I’ve been reading through 1 Kings with my kids, and we recently got to the section about Elijah. Introduced abruptly in chapter 17, the early record of his ministry is a near barrage of miracles. After being fed by ravens, and then a never-ending supply of flour and oil, he raises a widow’s son to life before confronting Ahab and the false prophets on Mt. Carmel. In response to Elijah’s prayers, first fire falls from heaven, and then rain, ending a three-year drought. Chapter 18 ends with him supernaturally outrunning a chariot to beat the king to his palace.
And then Elijah falls apart.
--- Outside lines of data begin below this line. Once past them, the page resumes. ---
-- ==== Sys2Proof/Certificates/Slice0/Obligations.lean ====
section
/-! DEFINITION. The statements about the model, for the provers. Each says the rule of spec/ it formalises. Where a statement
fixes a next state with `{ s with … }`, that is its frame too: every element not named keeps its value. -/

open Sys2Proof Sys2Proof.Machine

/-! ### Encoding -/

/-- Words written out from the formats of 30_encoding.md R57 to R60 decode to the operations they stand for. -/
def Obligations.DecodeGivesTheTableWords : Prop :=
  decode 0x2000#16 = .instr .tick ∧ decode 0x4003#16 = .instr (.edge 0x03#8) ∧
  decode 0x6000#16 = .instr .transUnknown ∧ decode 0x6001#16 = .instr .transBooting ∧
  decode 0x6002#16 = .instr .transIdle ∧ decode 0x6003#16 = .instr .transShuttingDown ∧
  decode 0x6004#16 = .instr .transPoweredOff ∧ decode 0x80C8#16 = .instr (.adv 200#10) ∧
  decode 0xE000#16 = .instr .init

/-- 30_encoding.md R62 to R65: exactly the words with a reserved bit set, a reserved opcode, a state code above 4 or a duration
of 1000 or more are illegal, and such a word is refused with reason ILLEGAL_WORD in every state. -/
def Obligations.IllegalWordsAreRefused : Prop :=
  ∀ w : Word,
    ((((opField w = 1#3 ∨ opField w = 7#3) ∧ w.extractLsb' 0 13 ≠ 0#13) ∨ (opField w = 2#3 ∧ w.extractLsb' 8 5 ≠ 0#5) ∨
        (opField w = 3#3 ∧ w.extractLsb' 3 10 ≠ 0#10) ∨ (opField w = 4#3 ∧ w.extractLsb' 10 3 ≠ 0#3) ∨
        (opField w = 0#3 ∨ opField w = 5#3 ∨ opField w = 6#3) ∨
        (opField w = 3#3 ∧ 4 < (w.extractLsb' 0 3).toNat) ∨ (opField w = 4#3 ∧ 1000 ≤ (w.extractLsb' 0 10).toNat)) ↔
      ∃ why, decode w = .illegal why) ∧
    ∀ (why : Illegal) (s : State) (rest : List Event), decode w = .illegal why → s.agenda = .op w :: rest →
      step s = .refused (.illegalWord w)

/-- Decoding the encoding of a well-formed operation gives it back, with every operand (30_encoding.md R57 to R61, R66). -/
def Obligations.DecodeEncodeRoundTrip : Prop := ∀ i : Instr, i.wf = true → decode (encode i) = .instr i

/-- Each legal word has one meaning: what it decodes to is well-formed and is encoded as that word (30_encoding.md R66). -/
def Obligations.EncodeDecodeRoundTrip : Prop :=
  ∀ (w : Word) (i : Instr), decode w = .instr i → i.wf = true ∧ encode i = w

/-- The rows of the opcode table do not overlap, and a word lies in the row of the operation it decodes to. -/
def Obligations.OpcodeRowsAreDisjoint : Prop :=
  (∀ (i j : Instr) (w : Word), (rowOf i).holds w = true → (rowOf j).holds w = true → rowOf i = rowOf j) ∧
  ∀ (w : Word) (i : Instr), decode w = .instr i → (rowOf i).holds w = true

/-- 20_memory.md R41 and R42: a stream of words stored as bytes is little-endian and presented word by word; a stream of odd
length is refused. That an odd stream is refused whole, at its presentation, is the model's choice (assumption log 8). -/
def Obligations.ByteStreamsAreLittleEndian : Prop :=
  (∀ (ws : List Word) (s : State),
    presentBytes (ws.flatMap fun w => [w.extractLsb' 0 8, w.extractLsb' 8 8]) s =
      .next { s with agenda := s.agenda ++ ws.map .op }) ∧
  ∀ (bytes : List Byte) (s : State), bytes.length % 2 = 1 → presentBytes bytes s = .refused (.illegalStream bytes)

/-- 30_encoding.md R69: PRESS is a rising edge only when SNAP[0] = 0, and no RELEASE is one. -/
def Obligations.PressRisesOnlyFromALowSnapshot : Prop :=
  ∀ (r : Bool) (snap : Byte), ∃ press release : Byte,
    (Pseudo.press r).expand = [.edge press] ∧ (Pseudo.release r).expand = [.edge release] ∧
    buttonRises press snap = !snap.getLsbD 0 ∧ buttonRises release snap = false ∧
    press.toNat = 2 * r.toNat + 1 ∧ release.toNat = 2 * r.toNat

/-! ### The step -/

/-- A step runs the operation its presented word decodes to, in the state without that turn. -/
def Obligations.StepRunsThePresentedOperation : Prop :=
  ∀ (s : State) (w : Word) (i : Instr) (rest : List Event), s.agenda = .op w :: rest → decode w = .instr i →
    step s = exec i { s with agenda := rest }

/-- A turn of the main line is its one next step: SLEEP_ENTER, ENTRY_STEP or TICK (42_tick_dispatcher.md R116, R119, R120). With
nothing presented it is the main line's turn: that is the model's choice (assumption log 5), as are the order of SLEEP_ENTER and
ENTRY_STEP where both are pending (assumption log 10) and that both run before INIT too (assumption log 23). -/
def Obligations.MainLineTakesItsOneStep : Prop :=
  ∀ s u : State, (s.agenda = [] ∧ u = s ∨ ∃ rest, s.agenda = .mainLine :: rest ∧ u = { s with agenda := rest }) →
    (u.sleepPending = true → step s = .next { u with asleep := true, sleepPending := false }) ∧
    (∀ p, u.sleepPending = false → u.entryPending = some p → step s = .next (entryStep p u)) ∧
    (u.sleepPending = false → u.entryPending = none → step s = exec .tick u)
A death threat from Queen Jezebel shows him that the war with Baal worship is far from over, and he crumbles. He starts running for his life and doesn’t stop until almost six weeks later when he finally arrives at Horeb.
When God asks him why he’s there, Elijah’s answer is revealing: “I have been very jealous for the Lord, the God of hosts. For the people of Israel have forsaken your covenant, thrown down your altars, and killed your prophets with the sword, and I, even I only, am left, and they seek my life, to take it away” (1 Kings 19:10, 14).
Even though he should know better (18:13), Elijah has come to believe he’s the last prophet standing. And now that his initial bout of despair (19:4) has passed, self-preservation has become his main goal. If he dies, he thinks, so does all true religion in Israel. It all comes down to him. As I explained it to my kids the other night, Elijah seems to think he’s the main character in this story.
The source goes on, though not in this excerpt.